Set out exactly, line by line, the stretch of data below that begins at the line containing "got (u.loadAt 0x200#64" and ends at the line containing "padded.ra = none", with both ends kept.

(Beginning of DATA IN THIS EXERCISE)

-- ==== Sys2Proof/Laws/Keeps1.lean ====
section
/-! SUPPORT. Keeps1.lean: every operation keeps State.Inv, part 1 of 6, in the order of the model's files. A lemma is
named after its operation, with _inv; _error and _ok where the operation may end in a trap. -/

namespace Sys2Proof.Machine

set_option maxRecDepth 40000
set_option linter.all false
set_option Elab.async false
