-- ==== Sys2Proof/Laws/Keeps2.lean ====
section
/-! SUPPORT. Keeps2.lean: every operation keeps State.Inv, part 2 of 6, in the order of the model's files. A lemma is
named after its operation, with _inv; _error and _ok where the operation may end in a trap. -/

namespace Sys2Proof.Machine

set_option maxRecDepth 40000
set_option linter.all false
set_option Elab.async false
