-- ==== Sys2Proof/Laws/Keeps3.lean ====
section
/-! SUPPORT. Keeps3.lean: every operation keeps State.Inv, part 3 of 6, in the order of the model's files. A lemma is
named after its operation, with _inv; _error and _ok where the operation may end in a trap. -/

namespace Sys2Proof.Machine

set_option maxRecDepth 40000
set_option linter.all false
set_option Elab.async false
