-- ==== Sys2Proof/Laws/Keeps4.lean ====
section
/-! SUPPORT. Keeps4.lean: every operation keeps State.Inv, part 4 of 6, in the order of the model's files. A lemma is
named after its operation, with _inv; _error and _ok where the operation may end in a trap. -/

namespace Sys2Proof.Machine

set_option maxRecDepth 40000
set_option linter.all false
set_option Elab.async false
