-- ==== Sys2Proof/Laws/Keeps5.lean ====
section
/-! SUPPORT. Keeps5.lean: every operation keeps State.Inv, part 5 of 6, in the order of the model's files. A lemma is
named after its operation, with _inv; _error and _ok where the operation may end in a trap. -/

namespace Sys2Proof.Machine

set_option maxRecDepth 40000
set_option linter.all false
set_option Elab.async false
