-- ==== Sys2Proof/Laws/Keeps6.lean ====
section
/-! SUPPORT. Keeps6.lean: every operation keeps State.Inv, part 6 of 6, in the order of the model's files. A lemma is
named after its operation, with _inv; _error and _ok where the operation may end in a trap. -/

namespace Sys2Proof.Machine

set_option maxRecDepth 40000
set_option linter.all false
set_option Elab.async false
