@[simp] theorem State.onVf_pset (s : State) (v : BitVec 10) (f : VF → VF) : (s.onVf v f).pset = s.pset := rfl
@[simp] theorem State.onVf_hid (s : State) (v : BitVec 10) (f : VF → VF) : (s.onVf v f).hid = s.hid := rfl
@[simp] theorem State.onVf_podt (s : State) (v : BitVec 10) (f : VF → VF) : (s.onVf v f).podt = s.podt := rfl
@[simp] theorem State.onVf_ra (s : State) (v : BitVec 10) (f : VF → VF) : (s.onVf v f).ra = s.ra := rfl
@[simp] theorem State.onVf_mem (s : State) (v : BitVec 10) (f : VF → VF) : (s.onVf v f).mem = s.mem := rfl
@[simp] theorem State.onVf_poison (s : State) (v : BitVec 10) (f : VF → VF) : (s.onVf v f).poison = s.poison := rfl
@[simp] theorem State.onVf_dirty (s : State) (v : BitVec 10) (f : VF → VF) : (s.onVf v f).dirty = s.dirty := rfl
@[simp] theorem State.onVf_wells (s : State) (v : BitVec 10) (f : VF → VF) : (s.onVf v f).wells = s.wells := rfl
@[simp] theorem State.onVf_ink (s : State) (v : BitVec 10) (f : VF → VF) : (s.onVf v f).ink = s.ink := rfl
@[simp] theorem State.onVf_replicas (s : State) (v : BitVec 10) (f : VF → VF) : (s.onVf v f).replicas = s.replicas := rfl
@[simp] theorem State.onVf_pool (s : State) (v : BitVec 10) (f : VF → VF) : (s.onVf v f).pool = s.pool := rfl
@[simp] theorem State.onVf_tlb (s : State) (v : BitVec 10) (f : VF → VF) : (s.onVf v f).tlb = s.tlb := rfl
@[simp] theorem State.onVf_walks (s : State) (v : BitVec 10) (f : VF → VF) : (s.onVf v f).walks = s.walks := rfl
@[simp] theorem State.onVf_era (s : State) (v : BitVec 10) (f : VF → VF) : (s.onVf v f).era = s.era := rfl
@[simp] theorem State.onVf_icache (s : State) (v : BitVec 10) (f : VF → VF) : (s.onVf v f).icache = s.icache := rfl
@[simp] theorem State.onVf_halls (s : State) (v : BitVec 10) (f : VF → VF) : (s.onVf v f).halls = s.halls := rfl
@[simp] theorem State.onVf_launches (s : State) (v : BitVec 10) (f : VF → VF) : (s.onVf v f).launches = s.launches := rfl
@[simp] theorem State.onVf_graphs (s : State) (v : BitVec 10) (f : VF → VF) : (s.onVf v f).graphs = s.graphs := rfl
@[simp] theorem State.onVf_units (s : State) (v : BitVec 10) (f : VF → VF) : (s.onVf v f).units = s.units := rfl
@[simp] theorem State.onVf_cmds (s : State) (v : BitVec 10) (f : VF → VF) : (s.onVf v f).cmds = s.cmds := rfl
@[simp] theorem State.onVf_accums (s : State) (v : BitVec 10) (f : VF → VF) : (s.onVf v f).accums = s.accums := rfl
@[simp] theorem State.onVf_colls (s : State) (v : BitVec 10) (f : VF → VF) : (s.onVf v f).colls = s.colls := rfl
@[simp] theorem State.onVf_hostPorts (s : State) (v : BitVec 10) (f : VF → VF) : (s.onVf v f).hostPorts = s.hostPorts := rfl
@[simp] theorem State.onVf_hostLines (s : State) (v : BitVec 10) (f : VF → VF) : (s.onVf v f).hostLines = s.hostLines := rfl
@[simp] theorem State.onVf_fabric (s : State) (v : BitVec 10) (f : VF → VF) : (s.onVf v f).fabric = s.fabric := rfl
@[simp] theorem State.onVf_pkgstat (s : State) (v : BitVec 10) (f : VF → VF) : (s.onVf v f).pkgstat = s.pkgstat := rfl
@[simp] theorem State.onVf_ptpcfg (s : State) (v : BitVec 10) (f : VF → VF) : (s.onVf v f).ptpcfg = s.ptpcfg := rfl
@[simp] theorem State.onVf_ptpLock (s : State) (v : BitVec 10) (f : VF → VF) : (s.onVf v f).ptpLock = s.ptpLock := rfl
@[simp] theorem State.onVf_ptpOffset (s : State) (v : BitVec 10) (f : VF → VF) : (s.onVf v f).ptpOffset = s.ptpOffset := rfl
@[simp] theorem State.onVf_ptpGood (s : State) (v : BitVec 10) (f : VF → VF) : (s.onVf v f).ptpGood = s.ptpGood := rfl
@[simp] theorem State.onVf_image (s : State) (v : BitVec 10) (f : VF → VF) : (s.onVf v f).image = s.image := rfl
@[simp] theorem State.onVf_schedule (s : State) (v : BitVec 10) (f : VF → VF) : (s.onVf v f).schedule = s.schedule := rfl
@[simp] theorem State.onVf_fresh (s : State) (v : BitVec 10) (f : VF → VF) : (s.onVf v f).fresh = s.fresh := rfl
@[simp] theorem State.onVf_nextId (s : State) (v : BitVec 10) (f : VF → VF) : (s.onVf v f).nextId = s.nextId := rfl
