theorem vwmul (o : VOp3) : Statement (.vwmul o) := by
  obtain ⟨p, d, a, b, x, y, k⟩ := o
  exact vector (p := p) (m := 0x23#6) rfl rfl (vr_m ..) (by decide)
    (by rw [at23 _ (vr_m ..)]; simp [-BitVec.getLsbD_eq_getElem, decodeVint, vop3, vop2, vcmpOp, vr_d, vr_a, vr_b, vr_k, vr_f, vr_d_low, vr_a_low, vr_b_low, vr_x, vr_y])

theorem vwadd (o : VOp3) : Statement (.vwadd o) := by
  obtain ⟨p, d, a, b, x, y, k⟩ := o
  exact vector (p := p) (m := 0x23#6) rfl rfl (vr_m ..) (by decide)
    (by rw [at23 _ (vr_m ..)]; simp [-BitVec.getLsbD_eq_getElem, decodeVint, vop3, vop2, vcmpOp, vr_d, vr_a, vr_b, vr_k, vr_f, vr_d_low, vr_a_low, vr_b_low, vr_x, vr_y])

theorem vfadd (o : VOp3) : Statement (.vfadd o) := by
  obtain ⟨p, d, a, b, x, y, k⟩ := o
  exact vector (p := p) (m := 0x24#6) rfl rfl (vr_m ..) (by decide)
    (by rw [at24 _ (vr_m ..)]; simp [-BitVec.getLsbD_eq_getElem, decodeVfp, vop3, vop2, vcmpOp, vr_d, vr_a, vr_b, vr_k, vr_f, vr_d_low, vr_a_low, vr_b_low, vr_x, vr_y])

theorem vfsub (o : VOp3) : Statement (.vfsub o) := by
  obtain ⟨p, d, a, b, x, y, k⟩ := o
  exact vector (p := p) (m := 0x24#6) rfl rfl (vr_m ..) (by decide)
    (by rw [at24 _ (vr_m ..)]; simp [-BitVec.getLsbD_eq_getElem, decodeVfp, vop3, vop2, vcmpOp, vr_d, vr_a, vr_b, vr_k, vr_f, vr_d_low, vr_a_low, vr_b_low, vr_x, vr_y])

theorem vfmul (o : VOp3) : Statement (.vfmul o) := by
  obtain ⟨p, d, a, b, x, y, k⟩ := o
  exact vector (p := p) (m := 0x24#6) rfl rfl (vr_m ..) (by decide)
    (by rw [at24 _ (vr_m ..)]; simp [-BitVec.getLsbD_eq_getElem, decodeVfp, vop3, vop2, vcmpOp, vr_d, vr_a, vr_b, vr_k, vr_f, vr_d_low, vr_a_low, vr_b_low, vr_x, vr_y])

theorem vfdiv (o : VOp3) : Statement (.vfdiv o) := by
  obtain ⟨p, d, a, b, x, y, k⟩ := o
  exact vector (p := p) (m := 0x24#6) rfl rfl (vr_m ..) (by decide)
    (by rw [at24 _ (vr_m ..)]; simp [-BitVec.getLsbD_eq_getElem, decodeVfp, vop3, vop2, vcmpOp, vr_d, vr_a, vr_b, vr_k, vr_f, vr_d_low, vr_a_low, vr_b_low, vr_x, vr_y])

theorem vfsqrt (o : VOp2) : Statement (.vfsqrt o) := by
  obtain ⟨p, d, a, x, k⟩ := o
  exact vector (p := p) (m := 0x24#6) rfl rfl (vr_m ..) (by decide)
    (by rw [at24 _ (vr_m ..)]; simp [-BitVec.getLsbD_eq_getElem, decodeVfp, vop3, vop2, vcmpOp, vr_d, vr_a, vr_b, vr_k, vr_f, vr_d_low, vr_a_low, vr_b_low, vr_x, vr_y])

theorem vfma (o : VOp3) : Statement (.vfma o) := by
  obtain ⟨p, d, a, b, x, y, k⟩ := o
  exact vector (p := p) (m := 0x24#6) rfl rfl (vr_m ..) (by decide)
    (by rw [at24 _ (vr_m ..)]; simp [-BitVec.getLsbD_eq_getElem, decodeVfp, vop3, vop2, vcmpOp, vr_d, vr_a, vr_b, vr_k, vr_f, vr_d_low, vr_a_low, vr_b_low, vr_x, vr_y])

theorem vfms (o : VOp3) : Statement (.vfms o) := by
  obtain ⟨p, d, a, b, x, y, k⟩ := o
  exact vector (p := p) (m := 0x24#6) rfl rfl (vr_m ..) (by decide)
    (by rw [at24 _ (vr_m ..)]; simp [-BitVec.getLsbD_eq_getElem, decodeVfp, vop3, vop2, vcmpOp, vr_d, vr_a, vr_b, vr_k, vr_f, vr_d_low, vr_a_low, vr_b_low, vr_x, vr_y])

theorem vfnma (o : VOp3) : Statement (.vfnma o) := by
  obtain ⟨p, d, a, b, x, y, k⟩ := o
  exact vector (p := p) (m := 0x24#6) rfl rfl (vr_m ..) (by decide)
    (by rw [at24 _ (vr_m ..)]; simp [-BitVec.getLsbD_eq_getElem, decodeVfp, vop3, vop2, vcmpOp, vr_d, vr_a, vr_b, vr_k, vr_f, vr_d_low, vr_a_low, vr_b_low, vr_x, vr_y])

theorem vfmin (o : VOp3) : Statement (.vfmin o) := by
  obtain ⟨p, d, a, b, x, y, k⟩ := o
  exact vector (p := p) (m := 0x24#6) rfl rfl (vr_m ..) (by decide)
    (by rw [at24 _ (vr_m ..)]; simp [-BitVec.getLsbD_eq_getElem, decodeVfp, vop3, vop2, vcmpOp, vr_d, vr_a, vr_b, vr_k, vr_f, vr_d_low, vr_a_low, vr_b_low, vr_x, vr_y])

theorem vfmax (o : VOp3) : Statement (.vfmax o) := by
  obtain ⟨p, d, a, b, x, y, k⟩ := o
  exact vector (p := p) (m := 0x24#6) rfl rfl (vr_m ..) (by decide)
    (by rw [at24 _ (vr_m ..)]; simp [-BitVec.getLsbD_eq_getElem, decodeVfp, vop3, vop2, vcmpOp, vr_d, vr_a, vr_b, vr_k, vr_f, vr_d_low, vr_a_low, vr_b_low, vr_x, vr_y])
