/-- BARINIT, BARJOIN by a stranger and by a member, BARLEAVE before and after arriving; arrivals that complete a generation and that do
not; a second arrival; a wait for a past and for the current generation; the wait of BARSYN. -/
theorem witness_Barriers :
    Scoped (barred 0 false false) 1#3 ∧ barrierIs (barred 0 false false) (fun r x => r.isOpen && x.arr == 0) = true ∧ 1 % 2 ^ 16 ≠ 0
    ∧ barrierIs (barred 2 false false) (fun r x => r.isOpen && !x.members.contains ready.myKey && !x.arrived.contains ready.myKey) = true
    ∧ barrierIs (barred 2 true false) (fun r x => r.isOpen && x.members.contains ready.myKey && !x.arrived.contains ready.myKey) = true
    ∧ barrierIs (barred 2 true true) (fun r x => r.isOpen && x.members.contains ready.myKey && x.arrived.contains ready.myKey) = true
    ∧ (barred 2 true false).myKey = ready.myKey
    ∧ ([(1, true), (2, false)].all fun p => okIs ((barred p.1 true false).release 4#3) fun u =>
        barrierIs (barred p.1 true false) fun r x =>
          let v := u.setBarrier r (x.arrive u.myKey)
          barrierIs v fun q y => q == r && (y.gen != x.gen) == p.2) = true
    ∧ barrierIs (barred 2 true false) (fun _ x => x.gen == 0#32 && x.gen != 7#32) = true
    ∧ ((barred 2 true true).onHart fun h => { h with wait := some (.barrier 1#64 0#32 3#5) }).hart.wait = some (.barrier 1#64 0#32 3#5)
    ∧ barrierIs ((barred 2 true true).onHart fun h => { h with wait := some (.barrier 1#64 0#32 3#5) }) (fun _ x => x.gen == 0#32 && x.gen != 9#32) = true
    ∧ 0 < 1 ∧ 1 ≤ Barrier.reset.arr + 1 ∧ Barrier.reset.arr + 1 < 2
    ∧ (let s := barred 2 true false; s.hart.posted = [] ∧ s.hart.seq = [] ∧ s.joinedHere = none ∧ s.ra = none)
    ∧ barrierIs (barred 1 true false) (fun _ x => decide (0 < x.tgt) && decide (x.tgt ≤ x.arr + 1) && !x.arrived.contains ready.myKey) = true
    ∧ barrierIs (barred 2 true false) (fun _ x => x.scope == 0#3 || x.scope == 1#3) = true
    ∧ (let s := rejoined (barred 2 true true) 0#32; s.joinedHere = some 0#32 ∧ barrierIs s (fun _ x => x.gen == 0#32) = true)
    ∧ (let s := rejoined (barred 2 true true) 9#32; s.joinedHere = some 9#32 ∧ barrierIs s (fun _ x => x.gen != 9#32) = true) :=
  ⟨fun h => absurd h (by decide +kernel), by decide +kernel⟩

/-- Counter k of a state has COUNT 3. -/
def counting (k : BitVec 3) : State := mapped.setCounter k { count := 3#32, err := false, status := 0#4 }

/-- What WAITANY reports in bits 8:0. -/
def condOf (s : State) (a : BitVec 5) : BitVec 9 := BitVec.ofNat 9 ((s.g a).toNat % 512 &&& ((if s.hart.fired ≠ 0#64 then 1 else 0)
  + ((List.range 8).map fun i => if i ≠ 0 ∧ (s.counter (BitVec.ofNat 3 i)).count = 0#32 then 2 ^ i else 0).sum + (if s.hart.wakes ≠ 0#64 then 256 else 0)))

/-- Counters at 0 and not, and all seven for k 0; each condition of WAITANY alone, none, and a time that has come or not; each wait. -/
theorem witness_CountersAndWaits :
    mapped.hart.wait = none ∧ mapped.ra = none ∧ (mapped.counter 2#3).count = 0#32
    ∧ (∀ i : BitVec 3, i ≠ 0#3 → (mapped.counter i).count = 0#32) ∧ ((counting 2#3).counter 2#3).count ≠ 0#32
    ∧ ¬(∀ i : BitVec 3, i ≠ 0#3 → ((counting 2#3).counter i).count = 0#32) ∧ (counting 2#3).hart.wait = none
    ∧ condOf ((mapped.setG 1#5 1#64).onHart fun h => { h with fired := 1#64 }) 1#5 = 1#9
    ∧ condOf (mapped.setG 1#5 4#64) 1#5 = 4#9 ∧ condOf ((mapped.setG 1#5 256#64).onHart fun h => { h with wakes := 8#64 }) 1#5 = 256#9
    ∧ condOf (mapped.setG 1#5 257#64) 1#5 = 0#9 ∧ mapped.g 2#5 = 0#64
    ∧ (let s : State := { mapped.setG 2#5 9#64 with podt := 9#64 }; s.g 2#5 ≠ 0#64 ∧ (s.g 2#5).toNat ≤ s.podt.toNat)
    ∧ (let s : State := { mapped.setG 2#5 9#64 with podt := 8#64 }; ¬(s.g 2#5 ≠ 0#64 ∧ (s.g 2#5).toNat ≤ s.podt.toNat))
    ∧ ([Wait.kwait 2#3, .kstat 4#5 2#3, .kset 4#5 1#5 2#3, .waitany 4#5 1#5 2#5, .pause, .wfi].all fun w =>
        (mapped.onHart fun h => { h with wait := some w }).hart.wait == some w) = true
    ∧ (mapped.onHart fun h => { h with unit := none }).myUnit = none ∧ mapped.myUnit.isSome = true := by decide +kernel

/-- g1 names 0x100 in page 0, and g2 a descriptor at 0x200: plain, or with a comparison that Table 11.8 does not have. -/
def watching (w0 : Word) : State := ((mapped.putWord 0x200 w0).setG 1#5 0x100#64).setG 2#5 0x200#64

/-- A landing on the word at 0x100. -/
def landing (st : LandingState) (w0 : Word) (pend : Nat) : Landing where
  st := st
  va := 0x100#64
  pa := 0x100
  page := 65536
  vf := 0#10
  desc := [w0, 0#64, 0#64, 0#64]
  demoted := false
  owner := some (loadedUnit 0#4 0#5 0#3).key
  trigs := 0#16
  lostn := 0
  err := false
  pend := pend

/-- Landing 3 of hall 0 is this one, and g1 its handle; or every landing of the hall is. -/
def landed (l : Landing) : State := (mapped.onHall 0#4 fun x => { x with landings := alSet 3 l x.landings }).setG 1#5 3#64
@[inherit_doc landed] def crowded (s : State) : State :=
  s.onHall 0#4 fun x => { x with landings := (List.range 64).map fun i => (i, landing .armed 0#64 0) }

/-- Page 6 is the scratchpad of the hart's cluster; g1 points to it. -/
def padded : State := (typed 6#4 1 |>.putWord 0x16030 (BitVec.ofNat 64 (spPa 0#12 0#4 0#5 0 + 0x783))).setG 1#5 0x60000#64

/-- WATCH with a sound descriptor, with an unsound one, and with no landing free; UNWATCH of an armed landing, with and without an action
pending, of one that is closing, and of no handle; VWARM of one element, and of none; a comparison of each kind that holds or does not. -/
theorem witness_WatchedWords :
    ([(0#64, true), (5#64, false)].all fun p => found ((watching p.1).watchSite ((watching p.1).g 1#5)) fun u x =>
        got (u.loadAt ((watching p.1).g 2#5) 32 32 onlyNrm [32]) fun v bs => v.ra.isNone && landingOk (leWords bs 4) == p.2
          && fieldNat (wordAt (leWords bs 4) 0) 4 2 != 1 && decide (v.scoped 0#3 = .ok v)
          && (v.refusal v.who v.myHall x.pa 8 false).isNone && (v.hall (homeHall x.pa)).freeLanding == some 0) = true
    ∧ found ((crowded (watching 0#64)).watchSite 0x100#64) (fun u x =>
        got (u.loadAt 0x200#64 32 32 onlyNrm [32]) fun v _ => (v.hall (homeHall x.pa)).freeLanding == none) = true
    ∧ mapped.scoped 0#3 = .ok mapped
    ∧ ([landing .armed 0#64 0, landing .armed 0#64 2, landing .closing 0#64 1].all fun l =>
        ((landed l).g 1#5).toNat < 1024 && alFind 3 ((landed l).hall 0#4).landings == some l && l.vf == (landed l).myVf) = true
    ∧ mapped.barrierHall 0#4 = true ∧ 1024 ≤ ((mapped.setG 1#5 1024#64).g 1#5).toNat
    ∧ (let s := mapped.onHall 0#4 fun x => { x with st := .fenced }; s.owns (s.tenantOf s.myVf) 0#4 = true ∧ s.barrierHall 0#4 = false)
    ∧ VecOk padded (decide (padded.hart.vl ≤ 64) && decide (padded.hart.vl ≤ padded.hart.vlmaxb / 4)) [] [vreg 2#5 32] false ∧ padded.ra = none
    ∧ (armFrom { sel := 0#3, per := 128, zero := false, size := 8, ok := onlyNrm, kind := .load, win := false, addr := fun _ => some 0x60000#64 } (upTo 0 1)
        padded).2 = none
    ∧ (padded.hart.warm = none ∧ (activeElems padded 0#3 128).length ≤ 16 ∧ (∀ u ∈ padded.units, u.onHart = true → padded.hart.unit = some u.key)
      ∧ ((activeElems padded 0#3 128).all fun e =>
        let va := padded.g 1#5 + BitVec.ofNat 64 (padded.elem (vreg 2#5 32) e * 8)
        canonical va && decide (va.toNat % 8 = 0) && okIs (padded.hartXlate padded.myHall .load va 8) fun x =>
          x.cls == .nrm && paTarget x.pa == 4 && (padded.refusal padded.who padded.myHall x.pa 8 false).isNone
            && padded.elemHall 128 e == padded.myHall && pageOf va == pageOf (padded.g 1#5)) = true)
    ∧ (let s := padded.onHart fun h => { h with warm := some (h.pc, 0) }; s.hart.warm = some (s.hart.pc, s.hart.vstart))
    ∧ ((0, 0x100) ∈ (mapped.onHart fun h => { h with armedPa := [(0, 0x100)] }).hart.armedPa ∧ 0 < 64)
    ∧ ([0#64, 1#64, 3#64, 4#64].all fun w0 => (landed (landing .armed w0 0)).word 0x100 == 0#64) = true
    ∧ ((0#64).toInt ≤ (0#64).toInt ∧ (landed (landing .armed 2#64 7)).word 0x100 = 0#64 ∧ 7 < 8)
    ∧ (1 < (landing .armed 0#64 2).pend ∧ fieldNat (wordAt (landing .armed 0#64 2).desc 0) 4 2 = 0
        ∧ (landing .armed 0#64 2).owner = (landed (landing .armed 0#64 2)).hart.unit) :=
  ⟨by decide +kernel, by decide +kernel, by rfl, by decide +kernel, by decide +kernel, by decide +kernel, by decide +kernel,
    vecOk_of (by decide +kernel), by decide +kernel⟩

(End of DATA IN THIS EXERCISE)

RESULT OF THE EXERCISE
        got (u.loadAt 0x200#64 32 32 onlyNrm [32]) fun v _ => (v.hall (homeHall x.pa)).freeLanding == none) = true
    ∧ mapped.scoped 0#3 = .ok mapped
    ∧ ([landing .armed 0#64 0, landing .armed 0#64 2, landing .closing 0#64 1].all fun l =>
        ((landed l).g 1#5).toNat < 1024 && alFind 3 ((landed l).hall 0#4).landings == some l && l.vf == (landed l).myVf) = true
    ∧ mapped.barrierHall 0#4 = true ∧ 1024 ≤ ((mapped.setG 1#5 1024#64).g 1#5).toNat
    ∧ (let s := mapped.onHall 0#4 fun x => { x with st := .fenced }; s.owns (s.tenantOf s.myVf) 0#4 = true ∧ s.barrierHall 0#4 = false)
    ∧ VecOk padded (decide (padded.hart.vl ≤ 64) && decide (padded.hart.vl ≤ padded.hart.vlmaxb / 4)) [] [vreg 2#5 32] false ∧ padded.ra = none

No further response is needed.